Givony thought Hudgins was perhaps going to enter the NCAA Transfer Portal in hopes of calling a Division I program home next season. Hudgins planned on staying in Maryville all along.
“I just told him I was coming back,” Hudgins said. “I didn’t think it was that big of a deal until everyone started asking me about it, so. I just told him. It went public, and everyone went crazy, I guess. I mean, I signed up for classes two weeks ago. … I’m staying here.”
“Part of my thing is making sure that if I thought the best interest of a player was to go somewhere, I would tell them that,” McCollum said about Hudgins, along with the other mid-major-caliber players that make up the roster. “I really feel like I would if that was in his best interest to reach his top potential. I don’t think it is. I don’t think it is in other people’s cases, and I think they’re in the right spot. They’re loved, and they love being here. We love having them.”
For Hudgins, though, he’s perhaps one of the best men’s basketball players to ever play at Northwest. He’s third on the program’s all-time scoring list, second on the program’s assist list, only the program’s second NABC Division II Player of the Year, a two-time MIAA Player of the Year and was the Elite Eight’s Most Outstanding Player as a redshirt-freshman in 2018.
He still has two years of eligibility left, too.
“I think the thing with him, and quite a few of our guys, those guys are really good basketball players,” McCollum said. “He’s an extremely self-assured, confident human being, so he doesn’t need a lot of ego boost.

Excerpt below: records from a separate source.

-- ==== Sys2Proof/Machine/Packer.lean ====
section
/-! DEFINITION. The word packer: PACK and UNPACK (spec 44_packer.md, 30_encoding.md R96 to R99). -/

namespace Sys2Proof.Machine

variable {dimBits : Nat}

/-- One insert of `pack`: the new word, or the number of the field that does not fit (R230). -/
def packStep (field : BitVec 4) : Option Word64 → Except (BitVec 4) Word64
  | some w => .ok w
  | none => .error field

/-- `pack` (R230): six inserts from zero, in order; the first failing field ends it. -/
def packRecord (r : Record) : Except (BitVec 4) Word64 := do
  let w ← packStep 0#4 (insertUnsigned 0#64 9 23 r.a)
  let w ← packStep 1#4 (insertSigned w 5 18 r.b)
  let w ← packStep 2#4 (insertSigned w 5 13 r.c)
  let w ← packStep 3#4 (insertSigned w 5 8 r.d)
  let w ← packStep 4#4 (insertUnsigned w 4 4 r.pb)
  packStep 5#4 (insertUnsigned w 4 0 r.pr)

/-- `unpack` (R231) of a packed word held in 64 bits. -/
def unpackWord (w : Word64) : Record where
  a := (extractUnsigned w 9 23).toInt
  b := (extractSigned w 5 18).toInt
  c := (extractSigned w 5 13).toInt
  d := (extractSigned w 5 8).toInt
  pb := (extractUnsigned w 4 4).toInt
  pr := (extractUnsigned w 4 0).toInt

/-- PACK's result in RW64, or RANGE_VIOLATION with the failing field (R232). -/
def packResult : Except (BitVec 4) Word64 → Calc (Results dimBits)
  | .ok w => .ok { rw64 := some w }
  | .error f => raise (errPackField f)

/-- The calculation of PACK (R232). -/
def packCalc (s : State dimBits) : Calc (Results dimBits) :=
  packResult (packRecord s.record)

/-- PACK (R232). -/
def execPack (s : State) : Out :=
  runCommand [.i 0, .i 1, .i 2, .i 3, .i 4, .i 5] packCalc s

/-- The calculation of UNPACK (R233). -/
def unpackCalc (s : State dimBits) : Calc (Results dimBits) := do
  check (s.w64.val.extractLsb' 32 32 == 0#32) (errMalformed reasonUpperBits)
  return { ri := recordPorts (unpackWord s.w64.val) }

/-- UNPACK (R233). -/
def execUnpack (s : State) : Out :=
  runCommand [.w64] unpackCalc s

end Sys2Proof.Machine
end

From his perspective, he will play professionally.”
Before Hudgins can do that, he’s planning on finishing his degree during this upcoming year at Northwest. He expects it to be his final collegiate season before exploring his options among the professional ranks.
“I’m getting old,” Hudgins said through a laugh. “My plan was to do five years here, and that’s what I’m going to do, COVID or not. Last year was taken away from us, which was unfortunate, but can’t get time back. I’m doing my five years, and I’m out.”
For now, coaches in the MIAA can plan on Hudgins keeping them up the night before each matchup next season.
“He’s scary regardless,” McCollum said. “I think he’s given a lot to this program, and he just kind of wants to complete the tasks, especially his degree. That was a big thing when he came in, was making sure he got his degree.”
Forward Ryan Hawkins, a two-time MIAA Defensive Player of the Year, will also return to the program, utilizing the extra year of eligibility he was granted due to COVID-19 modifying this previous season.
Guard Diego Bernard, who will be a senior next year and who was this year’s MIAA Defensive Player of the Year, is also planning on returning to the program, his dad said.
The Bearcats will return 100% of their starting lineup from this past national title-winning season, including the mastermind behind all of the program’s success over the course of the last decade.
It’s something unique, McCollum and Hudgins said, and they’re not quite sure if they’d get that anywhere else.
“I feel like I’ve built a family here. We made a family here,” Hudgins said. “I love winning. I love being a part of this program as much as anybody, and I feel like we have something special here.”